The inside of the enclosure has relatively few braces (one between the woofer and tweeter because so little material there, and one between the sides near the bottom where the surface area is so big). Instead of stuffing, I used eggcrate foam in the top areas near the drivers, with two layers nearest the woofer. My theory was stuffing a bass reflex didn't do much good, but that any absorption would help. I also gopped a mix of sand and glue to the inside surfaces to add mass damping as well.

I oversized the box a bit, then filled the bottom with about 25lb of sand in each speaker for stablity and low frequency damping. I actually think I might have still left the box volume a bit too big (over estimating how much glop and sand I would add later), which might have an audible effect. Those mothers are now so heavy that I'd better never have to move them.

I used mortite to mount the drivers and squeezed a bunch of it around on the driver frames as well to add damping. Both drivers are set into the baffle and the tweeter is actually set in its own little enclosure hollowed out into the layers of MDF and plywood.

At first, I thought they sounded a little thin on bass, but that seems to have gone away with break-in and new CD player cables (I thought people were just making that stuff up about cables...). Using a test disk and my ear (no SPL meter yet), I'd say it has effectively full response down to 27-28 hz and sounds great with good recordings that make use of that range. My older/cheaper "rock" music bass sounds weak though and I don't know if it's:

a) I'm just finding out that good speakers make bad recordings stick out,
b) the speakers are just weak in the higher bass frequencies,
c) I have a room problem and it's getting sucked out by cancellation, or
d) I just miss the bass boom of my old bad speakers.

(ed. note: I suspect a, c, and d!)

Voices sound really good and with good recordings the soundstage is really nice--which I hope is a result of good luck in placing the drivers and corner moulding.

In general, they seem better for "quieter" music--easy listening stuff, jazz, etc., which is somewhat unfortunate because I was really hoping for a kick-a** rock speaker. But, like I said, maybe it's because the rock recordings tend to not be as good. I have a couple CDs from Little Feat that come out sounding real nice.

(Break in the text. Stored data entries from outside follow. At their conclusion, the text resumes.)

/-- RESET_N (R568, R594): held low for 10 µs. In Chrysalis it performs the exit; in Off it has no effect. -/
def execResetN (s : State) : Host.Outcome State Fault Refusal :=
  .next (if s.wakeCycle then s.modPwr (fun p => { p with resetLow := true, rstCause := 1, wakeCause := 3 })
    else if s.outsideRuns then (s.triggerReset 1).modPwr (fun p => { p with resetLow := true })
    else if s.pwr.state = .chrysalis ∧ s.pwr.boot = .ready ∧ s.wakesServed = true then
      (s.startWake 1 3).modPwr (fun p => { p with resetLow := true })
    else s)

/-- RESET_N_RELEASE (R568). -/
def execResetNRelease (s : State) : Host.Outcome State Fault Refusal :=
  .next ((s.modPwr (fun p => { p with resetLow := false })).tryReset)

/-- WARM_RESET_BEGIN (R483, R569): within 1 ms of the response every flask stops, and the commands that have not started
are discarded. -/
def execWarmResetBegin (s : State) : Host.Outcome State Fault Refusal :=
  .next (if s.pwr.boot = .warmPending then
    ((s.stopAll).modCp (fun k => { k with
      waiting := [], record := [], blocked := false, ready := k.ready.filter (fun f => f.type == 0x11#8) })).modPwr (fun p =>
      { p with boot := .warming })
  else s)

/-- Every enabled port starts its bring-up (R425). -/
def State.trainPorts (s : State) : State :=
  (List.range 32).foldl (fun s p => if (s.port p).en ∧ (s.port p).st = 0 then s.portTrain p else s) s

/-- The POWER event (Table 15-7). -/
def State.powerEvent (s : State) (cause : BitVec 8) : State := s.event 0x04 (leBytes 1 s.powerCode ++ [cause] ++ List.replicate 6 0)

/-- The hub control domain runs again: ports train and the control port locks. -/
def State.startHub (s : State) : State := (s.trainPorts).modCp (fun k => { k with st := .locking })

/-- The state-changing part of a warm reset (R569, Table 18-8). -/
def State.warmReset (s : State) : State :=
  let s0 := s.dropJobs
  let s1 := (List.range 16).foldl (fun s f => (s.darkenFenced f).clearPour f) s0
  let s2 := (List.range 64).foldl (fun s c => if s.fenced c then s else (s.zeroKinds c [0, 1]).defaultCore c) s1
  let s3 := (List.range 16).foldl (fun s f =>
    let t := (s.flask f).shares.foldl (fun s x => s.zeroParked f x.parked [1]) s
    t.modFlask f (fun x => { x with shares := x.shares.map (fun y => { y with image := Arch.init }) })) s2
  let s4 := { s3 with staged := [], mouldStatus := { s3.mouldStatus with stage := 0 }, sec := { s3.sec with debug := 0 } }
  (s4.newNonce).cpWarm

/-- Cores after an exit from Doze or a warm reset in it: every group of the partition map powered, tables written (R560). -/
def State.powerCores (s : State) : State :=
  (List.range 64).foldl (fun s c =>
    if s.fenced c ∨ s.pwr.clken.getLsbD c = false then s else (s.repower c).loadTables c) s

The only thing that seems to be lacking is a bit of high end - the "air" thing - which I'm not sure how I could have screwed up with all my tweeking. I'm beginning to think it might just be my hearing going bad, although I have heard some store speakers that seem to have more (e.g., Vandersteens). I have heard, though, that some "high end" speakers actually over-do that stuff to make them sound expensive. My speakers are actually very easy and non-tiring to listen to. You have to really crank it up before they sound "loud"--which I take to be a good thing. Perhaps that "air" would get tiring after a while.

Well, that's about it. Hope you enjoyed hearing about all the fun I had messing around with your parts.